9-11: What if you had been there?

Student work of fiction depicts what the horror might have been like

ADVISER’S NOTE: Rylie Kannard is a senior at PHS and a student in Mrs. Nan O’Neill’s Creative Writing class. The following work of fiction was composed in response to the prompt, “What is the worst thing that could happen on your way to work?”

It seemed normal, just like any other second Tuesday of the month.

I was in New York for some meetings and as usual I was out the door by 8:15 a.m. But this morning was different; no this morning was beyond different…this one morning changed so many lives in the most colossal way.

I was walking down Vesey Street when it happened. I raised my arm and glanced at my watch. It was 8:44 a.m. For some reason I was compelled to look up when people started screaming. I was right next to the North Tower. If I could I would go back in time and shut my eyes so I could erase the image that had been burned into my head, an image so horrifying it shook the devil himself.

Everyone began running … the clock hit 8:45 a.m, BAM. It was unlike any sound I had ever heard before. It was more than an explosion, the sound of chaos, the sound of souls being ripped from the earth. The sound of families never being the same again, but the sight was even worse. The Twin Towers were no longer twins, but siblings with one more dysfunctional than the other.

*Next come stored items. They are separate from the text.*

/-- R244, R286: an edge that is pending when a composite operation of the main context comes to its first register access
is handled before that access; here a warm-up tick runs whole, and the operation then completes. A gate cycle shows the
order: it returns the zeros of the tick's reset, not the counts that stood before the edge was taken. -/
def Obligations.PendingEdgeIsHandledBeforeTheNextAccess : Prop :=
  ∀ (s : State) (op : Instr), s.env = [] → s.refPending = true → s.inHandler = false → s.iter + 1 ≤ 2 →
    op = .cntResetAndEnable ∨ op = .cntGateCycle →
    ∃ t, exec op s = .next t ∧ (op = .cntResetAndEnable → t.ret = s.ret)
      ∧ (op = .cntGateCycle → s.cfg.disableSettle = 0 → t.ret = some (.counts ⟨0, 0, 0, 0, 0⟩))
      ∧ t.iter = s.iter + 1 ∧ t.refPending = false ∧ t.inHandler = false
      ∧ t.cntMode = .running ∧ t.settleLeft = 0 ∧ (∀ i : Counter, t.cnt.get i = 0) ∧ SameChain s t ∧ SameMirror s t ∧ t.code = s.code
      ∧ SameRecord s t ∧ t.seqState = s.seqState ∧ t.refEn = s.refEn ∧ t.hand = s.hand

/-- R252, R257, R258: with an edge before every CPU step and room for ten corrections, PERFORM_CALIBRATION runs its
ticks to the end and returns: IDLE, source disabled, result recorded and returned, all ten codes in their fields of the live
configuration. The wait over the schedule is the model's form (log 11): twelve ticks make 12 entries and 156 counter
accesses, and ten commits 48660 control writes (R318). -/
def Obligations.CalibrationRunsToDone : Prop :=
  ∀ s : State, tickReady s 10 → chainInv s → s.seqState = .idle → s.refPending = false → s.inHandler = false →
    s.cfg.disableSettle = 0 → s.cfg.terminationPolicy = .fixedBudget → 48828 ≤ s.env.length →
    (∀ acts ∈ s.env, Act.edge ∈ acts) →
    ∃ t r, exec .performCalibration s = .next t ∧ t.seqState = .idle ∧ t.iter = 12 ∧ t.doneFlag = false
      ∧ t.refEn = false ∧ t.refPending = false ∧ t.inHandler = false ∧ t.waiting = false
      ∧ t.result = some r ∧ t.ret = some (.session (some r)) ∧ r.codes = t.code ∧ t.snap = some r.counts
      ∧ (∀ p, p < nAsc → ∃ v, t.mirror.bit p = some v ∧ t.l.at p = Bit3.ofBool v)
      ∧ (∀ p, (∀ f, ¬ inField s.cfg f p) → SameBit s t p)
      ∧ liveHolds t .hfCoarse t.code.hfCoarse ∧ liveHolds t .hfFine t.code.hfFine
      ∧ liveHolds t .rc2mCoarse t.code.rc2mCoarse ∧ liveHolds t .rc2mFine t.code.rc2mFine
      ∧ liveHolds t .rc2mSuperfine t.code.rc2mSuperfine ∧ liveHolds t .ifCoarse t.code.ifCoarse
      ∧ liveHolds t .ifFine t.code.ifFine ∧ liveHolds t .lcCoarse (lcSubOf t).coarse
      ∧ liveHolds t .lcMid (lcSubOf t).mid ∧ liveHolds t .lcFine (lcSubOf t).fine
      ∧ t.cntMode = .running ∧ SameRecord s t

/-! ### Invariants and reset -/

/-- R240, R243, R252, R255: the session's invariant, at every step of a main-context program: the source is enabled
exactly while a session runs, an edge is pending only then, the flag stands exactly in DONE with a result, and the
tick count keeps its bounds. -/
def Obligations.SequencerInvariantIsKept : Prop :=
  ∀ s t : State, sequencerInv s → step s = .next t → sequencerInv t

The Twin Towers were no longer twins, but siblings with one more dysfunctional than the other.

I began to run, running in some unknown direction I let my instincts take over. Then the dust began to fall. Limbs were scattered about. I froze in my tracks when I saw her. She was hanging from a tree, a body lifeless, leaves painted red around her. I stared for what seemed like hours, people scurrying left and right. I looked at my watch: 8:53 a.m. I began to run in the other direction. The dust was heavy … it hurt my lungs, but I couldn’t stop. I had no control over my body, my primal self-decided it needed to escape no matter what the cost.

I began to run, running in some unknown direction I let my instincts take over. Then the dust began to fall.

So I kept running, until I was trapped; debris from the tower, what seemed to be a few stories’ worth, was laying in front of me, too dangerous to climb. I looked around to see if there were any holes to fit through; there were none. I looked up to see fire spitting out from the tower, blowing out windows and the blackest smoke seeping through the cracks of the building.

I looked down at my watch again: 9:01 a.m. I started to cry and felt like a little girl lost in the supermarket waiting for my mother to come find me; but instead of a supermarket … a war zone and instead of my mother…God. 9:03 a.m. BAM. The same sound as before, but this time, it kept ringing in my head. I collapsed to the ground, hands over my ears. I didn’t want to hear it anymore, see it anymore … feel it anymore.

I lay there and let the dust cover me, let people run by me, listened to the screams of spectators watching bodies hit the ground, some dead by catastrophe, others by choice.

After 102 minutes of burning, the North Tower collapsed to ground, and the South Tower following shortly after. The Twins came crumbling down to rest, both silenced and still forever. I was never the same after that day … I see it always, it never goes away, it’s imprinted on history and its imprinted on my soul. I was one of the lucky ones that day, while thousands died around me … I survived. I’ll never take that for granted. I’ll live my life in remembrance of those whose lives were taken to early on that unforgettable 11th day of September in 2001.